• WORK INSTRUCTIONS
Only those lines running from the line that contains "match g.chan with" through the end of the material are to be written out, each exactly as shown.
DATA FOR ANALYSIS: Begin
-- ==== Sys2Proof/Machine/Discovery.lean ====
section
/-! DEFINITION. The discovery writer (chapter 4) and what a hail does to a record (R20 to R23, R72): the ring's write list, its
bursts, the disposition of a hail. -/

namespace Sys2Proof.Machine

/-! ## The ring (R74 to R78) -/

/-- R75, R76, R78: an entry is lost: the overrun marker is set and RING_OVERRUN latches. -/
def Dev.loseEntry (d : Dev) : Dev := ({ d with ring := { d.ring with overrun := true } } : Dev).latch .ringOverrun

/-- R75: the ring has no room for an entry offered now. -/
def Ring.noRoom (g : Ring) (cap : Nat) : Bool := g.full cap || decide (cap - 1 ≤ g.count cap + g.writeList.length)

/-- R75: an entry offered joins the back of the write list, or is lost. -/
def Dev.offerRing (e : Env) (d : Dev) (x : RingEntry) : Dev :=
  if d.ring.noRoom e.cfg.ringCap then d.loseEntry
  else ({ d with ring := { d.ring with writeList := d.ring.writeList ++ [x] } } : Dev).syncRequests

/-- R77: the tail field of a tail write. -/
def Ring.takeTail (g : Ring) (cap v : Nat) : Ring :=
  if v < cap then { g with overrun := false, tail := v, badTail := false } else { g with overrun := false, badTail := true }

/-- R76: the entry's burst is complete: it leaves the write list and the head advances. -/
def Ring.advance (g : Ring) (cap : Nat) : Ring := { g with head := (g.head + 1) % cap, writeList := g.writeList.drop 1 }

/-- 13.5: the eight words of an entry. -/
def RingEntry.words (x : RingEntry) : List Word :=
  [x.serial.setWidth 32, (x.serial >>> 32).setWidth 32,
   packBytes x.leg.val x.disp.code x.kind.toNat x.count.toNat,
   BitVec.ofNat 32 (x.cycle.toNat + 65536 * x.level.toNat),
   (BitVec.ofNat 16 (x.rec_.getD 0xFFFF)).setWidth 32, 0, 0, 0]

/-- The 32 bytes of an entry. -/
def RingEntry.bytes (x : RingEntry) : List Byte := wordsBytes x.words

/-! ## Hails (R20 to R23, R70, R72) -/

/-- R22: a restart of record r. -/
def Dev.restart (e : Env) (d : Dev) (r : Nat) : Dev :=
  let x := d.record r
  let found := if x.state = .held then x.stage else some x.state
  let d1 := (d.drop r).modRec r fun y =>
    { y with
      addressed := false, assignSent := false, measured := none, equalise := none, label := none, slotList := [],
      chunksAck := 0, chunksTotal := 0, stage := none, rehails := y.rehails + 1 }
  if e.cfg.rehailLimit < (d1.record r).rehails then d1.haltWith r .flapping found else d1.enterStage e r .probing

/-- R20 to R23: a matched hail acts by the record's state; `lost` is the entry a HALTED or WITHDRAWING record calls for. -/
def Dev.matchedHail (e : Env) (d : Dev) (r : Nat) (entry : Disposition → Option Nat → RingEntry) : Dev :=
  let d1 := d.modRec r fun x => { x with hails := satInc x.hails 255 }
  let x := d1.record r
  match x.state with
  | .expected => d1.enterStage e r .probing
  | .probing | .assigning => d1
  | .ranging | .equalising | .loading | .granting | .active => d1.restart e r
  | .held => if x.addressed then d1.restart e r else d1
  | .halted => (d1.modRec r fun y => { y with addressed := false }).offerRing e (entry .halted (some r))
  | .withdrawing => (d1.vacate r).offerRing e (entry .stray none)
  | .vacant => d1

/-- R72: the disposition of a decoded hail on leg l. -/
def Dev.dispose (e : Env) (d : Dev) (l : Fin 4) (serial : BitVec 64) (kind count level : Byte) (received : BitVec 16) : Dev :=
  let entry (p : Disposition) (r : Option Nat) : RingEntry :=
    { serial := serial, leg := l, disp := p, kind := kind, count := count, cycle := received, level := level, rec_ := r }
  match d.enrolled.find? fun p => decide (p.2.enrol.serial = serial) with
  | some (r, x) => if x.enrol.leg = l then d.matchedHail e r entry else d.offerRing e (entry .wrongLeg (some r))
  | none => d.offerRing e (entry .stray none)

/-- R55, R70: a hail decoded while a hail window owns the channel of leg l. -/
def Dev.hailHeard (e : Env) (d : Dev) (l : Fin 4) (serial : BitVec 64) (kind count level : Byte) (received : BitVec 16) : Dev :=
  match (d.leg l).chan with
  | .hail w =>
    if d.hailHears e l w then
      (d.modLeg l fun g => { g with chan := .hail { w with hails := true } }).dispose e l serial kind count level received
    else d
  | .free => d
  | .directive _ => d
  | .survey _ => d

/-! ## The profile store (R115, R116) -/

/-- R115: the written bytes of a watched word touch an OPEN entry's range. `off` is the word's store offset. -/
def Pin.touched (p : Pin) (off : Nat) (be : BitVec 4) : Bool :=
  decide (p.st = .openEntry) &&
    [0, 1, 2, 3].any fun k => be.getLsbD k && decide (p.start ≤ off + k) && decide (off + k ≤ p.start + p.lenCode)

/-- R115: the entries a write disturbs. -/
def Dev.touchedPins (d : Dev) (off : Nat) (be : BitVec 4) : List Nat :=
  (List.range pinCount).filter fun i => (d.pin i).touched off be

/-- R107: the users of a pin-table entry, in ascending order of index. -/
def Dev.pinUsers (d : Dev) (i : Nat) : List Nat := (d.enrolled.filter fun p => decide (p.2.pin = some i)).map (·.1)

/-- Record r's LOAD owns the channel of leg l. -/
def Leg.loadFlight (g : Leg) (r : Nat) : Bool :=
  match g.inFlight with
  | some x => decide (x.origin = .record r) &&
    (match x.dir.body with
     | .load _ _ _ _ _ _ => true
     | _ => false)
  | none => false

/-- R116: the LOAD in flight is marked disturbed. -/
def Leg.markDisturbed (g : Leg) : Leg :=
  match g.chan with
  | .directive x => { g with chan := .directive { x with disturbed := true } }
  | .free => g
  | .hail _ => g
  | .survey _ => g

/-- R116: a user of a closed entry halts at once, or at the outcome of the LOAD that has taken the channel. -/
def Dev.disturbUser (d : Dev) (r : Nat) : Dev :=
  let l := (d.record r).enrol.leg
  if (d.leg l).loadFlight r then d.modLeg l Leg.markDisturbed else d.halt r .sourceChanged

/-- R115: an entry becomes CLOSED, keeping its range and users. -/
def Dev.closePin (d : Dev) (i : Nat) : Dev := d.putPin i { d.pin i with st := .closed }

/-- R115, R116: a watched write of the enabled bytes at a store offset is reported. -/
def Dev.watchedReport (d : Dev) (off : Nat) (be : BitVec 4) : Dev :=
  let is := d.touchedPins off be
  let users := is.flatMap d.pinUsers
  users.foldl Dev.disturbUser (is.foldl Dev.closePin d)

end Sys2Proof.Machine
end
DATA FOR ANALYSIS: End
• ANSWER SPACE
  match g.chan with
  | .directive x => { g with chan := .directive { x with disturbed := true } }
  | .free => g
  | .hail _ => g
  | .survey _ => g

/-- R116: a user of a closed entry halts at once, or at the outcome of the LOAD that has taken the channel. -/
def Dev.disturbUser (d : Dev) (r : Nat) : Dev :=
  let l := (d.record r).enrol.leg
  if (d.leg l).loadFlight r then d.modLeg l Leg.markDisturbed else d.halt r .sourceChanged

/-- R115: an entry becomes CLOSED, keeping its range and users. -/
def Dev.closePin (d : Dev) (i : Nat) : Dev := d.putPin i { d.pin i with st := .closed }

/-- R115, R116: a watched write of the enabled bytes at a store offset is reported. -/
def Dev.watchedReport (d : Dev) (off : Nat) (be : BitVec 4) : Dev :=
  let is := d.touchedPins off be
  let users := is.flatMap d.pinUsers
  users.foldl Dev.disturbUser (is.foldl Dev.closePin d)

end Sys2Proof.Machine
end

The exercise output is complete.